*** Opening RECORDED DATA ***

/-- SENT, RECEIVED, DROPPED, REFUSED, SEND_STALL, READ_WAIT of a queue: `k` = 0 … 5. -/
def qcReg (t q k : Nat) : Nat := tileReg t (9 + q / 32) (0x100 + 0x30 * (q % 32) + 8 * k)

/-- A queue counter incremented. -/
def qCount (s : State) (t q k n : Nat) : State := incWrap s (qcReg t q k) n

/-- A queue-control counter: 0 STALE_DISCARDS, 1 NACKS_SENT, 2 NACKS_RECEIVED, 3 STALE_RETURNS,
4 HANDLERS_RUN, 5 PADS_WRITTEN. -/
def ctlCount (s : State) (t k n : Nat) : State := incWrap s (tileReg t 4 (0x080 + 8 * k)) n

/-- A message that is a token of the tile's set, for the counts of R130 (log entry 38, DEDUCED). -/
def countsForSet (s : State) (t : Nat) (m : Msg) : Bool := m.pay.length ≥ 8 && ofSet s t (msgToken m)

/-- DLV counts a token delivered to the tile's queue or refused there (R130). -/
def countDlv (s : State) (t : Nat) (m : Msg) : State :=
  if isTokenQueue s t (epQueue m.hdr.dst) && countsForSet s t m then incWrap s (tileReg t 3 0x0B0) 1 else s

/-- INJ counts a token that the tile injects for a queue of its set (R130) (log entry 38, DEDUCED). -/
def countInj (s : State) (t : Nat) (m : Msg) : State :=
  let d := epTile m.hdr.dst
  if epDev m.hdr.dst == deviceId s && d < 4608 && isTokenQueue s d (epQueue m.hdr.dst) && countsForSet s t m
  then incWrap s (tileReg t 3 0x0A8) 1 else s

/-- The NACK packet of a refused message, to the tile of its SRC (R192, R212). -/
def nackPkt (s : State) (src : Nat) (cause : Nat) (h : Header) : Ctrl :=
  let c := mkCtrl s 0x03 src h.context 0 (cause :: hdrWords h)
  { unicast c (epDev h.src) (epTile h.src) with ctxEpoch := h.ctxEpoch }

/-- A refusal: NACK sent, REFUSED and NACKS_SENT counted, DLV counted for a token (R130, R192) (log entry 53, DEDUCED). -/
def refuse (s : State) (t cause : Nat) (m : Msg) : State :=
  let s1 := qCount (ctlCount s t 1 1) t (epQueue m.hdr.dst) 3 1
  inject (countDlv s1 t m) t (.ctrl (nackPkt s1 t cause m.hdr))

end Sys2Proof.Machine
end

*** Closing RECORDED DATA ***
*** Opening RECORDED DATA ***

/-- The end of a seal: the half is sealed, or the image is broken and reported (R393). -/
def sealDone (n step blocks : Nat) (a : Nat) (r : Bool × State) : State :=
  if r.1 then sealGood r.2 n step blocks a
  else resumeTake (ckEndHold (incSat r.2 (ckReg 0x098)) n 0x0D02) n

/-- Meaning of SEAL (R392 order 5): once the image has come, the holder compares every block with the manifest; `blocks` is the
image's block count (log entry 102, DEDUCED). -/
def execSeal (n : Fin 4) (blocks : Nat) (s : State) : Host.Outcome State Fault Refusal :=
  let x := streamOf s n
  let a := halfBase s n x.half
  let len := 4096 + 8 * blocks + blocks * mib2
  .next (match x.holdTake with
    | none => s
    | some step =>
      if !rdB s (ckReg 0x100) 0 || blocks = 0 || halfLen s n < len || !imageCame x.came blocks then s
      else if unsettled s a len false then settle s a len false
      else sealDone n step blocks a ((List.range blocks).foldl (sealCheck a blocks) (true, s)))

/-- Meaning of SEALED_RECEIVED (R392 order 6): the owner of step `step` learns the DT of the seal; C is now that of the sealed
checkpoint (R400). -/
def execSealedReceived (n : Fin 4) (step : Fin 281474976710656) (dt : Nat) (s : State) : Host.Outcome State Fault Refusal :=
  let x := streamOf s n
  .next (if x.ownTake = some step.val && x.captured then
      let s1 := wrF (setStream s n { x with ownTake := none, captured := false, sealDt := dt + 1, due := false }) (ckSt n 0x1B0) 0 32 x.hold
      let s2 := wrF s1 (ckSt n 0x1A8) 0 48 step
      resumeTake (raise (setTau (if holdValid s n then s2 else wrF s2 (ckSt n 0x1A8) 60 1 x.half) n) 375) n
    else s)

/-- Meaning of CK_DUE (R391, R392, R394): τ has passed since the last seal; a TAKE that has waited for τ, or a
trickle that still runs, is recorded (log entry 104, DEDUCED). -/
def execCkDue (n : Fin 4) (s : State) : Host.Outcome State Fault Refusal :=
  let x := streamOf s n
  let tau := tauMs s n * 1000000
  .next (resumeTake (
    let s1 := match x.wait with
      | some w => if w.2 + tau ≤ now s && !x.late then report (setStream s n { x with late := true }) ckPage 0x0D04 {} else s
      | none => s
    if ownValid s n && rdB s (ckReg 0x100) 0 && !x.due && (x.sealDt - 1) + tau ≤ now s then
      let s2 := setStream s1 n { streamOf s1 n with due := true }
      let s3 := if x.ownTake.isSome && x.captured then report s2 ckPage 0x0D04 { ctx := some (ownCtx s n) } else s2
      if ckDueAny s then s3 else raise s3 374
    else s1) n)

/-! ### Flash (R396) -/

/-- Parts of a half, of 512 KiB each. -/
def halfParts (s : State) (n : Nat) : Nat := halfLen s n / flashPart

*** Closing RECORDED DATA ***

## YOUR GOAL
Copy each line of the data above that holds "ckSt".

## EXERCISE OUTPUT
      let s1 := wrF (setStream s n { x with ownTake := none, captured := false, sealDt := dt + 1, due := false }) (ckSt n 0x1B0) 0 32 x.hold
      let s2 := wrF s1 (ckSt n 0x1A8) 0 48 step
      resumeTake (raise (setTau (if holdValid s n then s2 else wrF s2 (ckSt n 0x1A8) 60 1 x.half) n) 375) n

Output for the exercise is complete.